Wesley’s group began, in 2018, with a floating wetlands project on the Chicago River’s North Branch. Called the Wild Mile, the installation aims to improve water quality and has already begun attracting invertebrates, including mollusks and crustaceans. Last month, the group expanded to the shores of Bubbly Creek. Urban Rivers, Shedd employees, and a team of volunteers bolted together polyethylene and metal frames, draped them with matting, dropped them in the water, added plants, and anchored the islands to the river bottom so they stay in place as the roots grow into the water. The plants will grow for years to come, part of a “riverponic” system, as Wesley calls it, that requires no soil or other substrate for support.

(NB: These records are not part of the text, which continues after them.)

-- ==== Sys2Proof/Machine/Integ.lean ====
section
/-! DEFINITION. The integrity machinery of ranges 1 to 16 as the drains of their lines drive it (R226 to R229): line
indexes, line counters, dirty metadata lines and their write-back. -/

namespace Sys2Proof.Machine

/-- Lines of a granule (R226). -/
def granuleLines : Nat := 4194304

/-- Granules of a range, lowest first. -/
def State.rangeGranules (s : State) (n : Nat) : List Nat := (s.prot.granules.filter (fun e => e.2 == n)).map (·.1)

/-- Integrity line index of a line (R226); none when no protection covers it. -/
def State.integIndex (s : State) (line : Nat) : Option Nat :=
  let n := s.rangeOf line
  if !s.integLine line then none
  else
    let off := line - (s.prot.ranges.get {} n).base * granuleLines
    (s.rangeGranules n)[off / granuleLines]?.map (fun g => g * granuleLines + off % granuleLines)

/-- Key of a metadata line: MAC lines are level 0. -/
def nodeKey (level index : Nat) : Nat := level * 2 ^ 32 + index

/-- Granule of a MAC line or level 1 node (R227). -/
def nodeGranule (key : Nat) : Nat := key % 2 ^ 32 * 8 / granuleLines

/-- Largest number of dirty metadata lines: 1 for every 16 lines of the dirty budget (R229). -/
def State.nodeLimit (s : State) : Nat := s.rd Reg.MERGE_CFG_BUDGET * 1048576 / 16

/-- Show the dirty metadata lines. -/
def State.nodeCounts (s : State) : State := s.wr Reg.PROT_INTEG_DIRTY_LINES s.prot.dirtyNodes.length

/-- Mark a metadata line dirty. -/
def addNode (l : List Nat) (k : Nat) : List Nat := if l.contains k then l else l ++ [k]

/-- A drain of a line raises its counter in its level 1 node and writes its MAC: both are dirty in the cache (R228). -/
def State.countDrain (s : State) (line : Nat) : State :=
  match s.integIndex line with
  | none => s
  | some x =>
    let nodes := addNode (addNode s.prot.dirtyNodes (nodeKey 0 (x / 8))) (nodeKey 1 (x / 8))
    let counters := s.prot.lineCounters.set 0 x (s.prot.lineCounters.get 0 x + 1)
    ({ s with prot := { s.prot with dirtyNodes := nodes, lineCounters := counters } }).nodeCounts

/-- Write back some dirty metadata lines: the counters above them rise up to the root of their granule (R228).
(DESIGN CHOICE, log entry 50). -/
def State.writeBackNodes (s : State) (l : List Nat) : State :=
  let roots := l.foldl (fun t k => t.set 0 (nodeGranule k) (t.get 0 (nodeGranule k) + 1)) s.prot.roots
  ({ s with prot := { s.prot with roots := roots, dirtyNodes := s.prot.dirtyNodes.filter (fun k => !l.contains k) } }).nodeCounts

/-- Write back every dirty metadata line (R123, capo step 4). -/
def State.flushNodes (s : State) : State := s.writeBackNodes s.prot.dirtyNodes

/-- At the limit the oldest dirty metadata lines are written back (R229). -/
def State.trimNodes (s : State) : State :=
  if s.prot.dirtyNodes.length < s.nodeLimit then s
  else s.writeBackNodes (s.prot.dirtyNodes.take (s.prot.dirtyNodes.length + 1 - s.nodeLimit))

/-- A drain of the line would take the dirty metadata beyond its limit (R229). -/
def State.integWaits (s : State) (line : Nat) : Bool :=
  s.integLine line && decide (s.nodeLimit ≤ s.prot.dirtyNodes.length)

end Sys2Proof.Machine
end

Floating wetlands “are having a bit of a moment,” says Richard Grosshans, a research scientist with the International Institute for Sustainable Development who works on the floating structures. “They function very similarly to a natural wetland: they have the same processes, plants and microorganisms, bacteria and algae, [which] naturally break down toxins. They take up nutrients and provide habitat. It’s kind of common sense to those of us who work with these types of systems.”

Floating wetlands were first tested in retention ponds, the kind often located near developments to hold stormwater, to see if they filtered pollution. “The front end of it was, ‘Will they work? How well do they work? And what plants should we recommend?’” says Sarah White, an environmental toxicologist and horticulturalist at Clemson University who has worked on floating wetlands since 2006. Partnering with researchers at Virginia Tech, White found that the wetland plants she tested not only did well in ponds with lots of nutrient pollution, but the adaptable, resilient plants actually thrived. She did not always choose native plants, opting instead for those that would make the islands more attractive, so that more urban planners would use them.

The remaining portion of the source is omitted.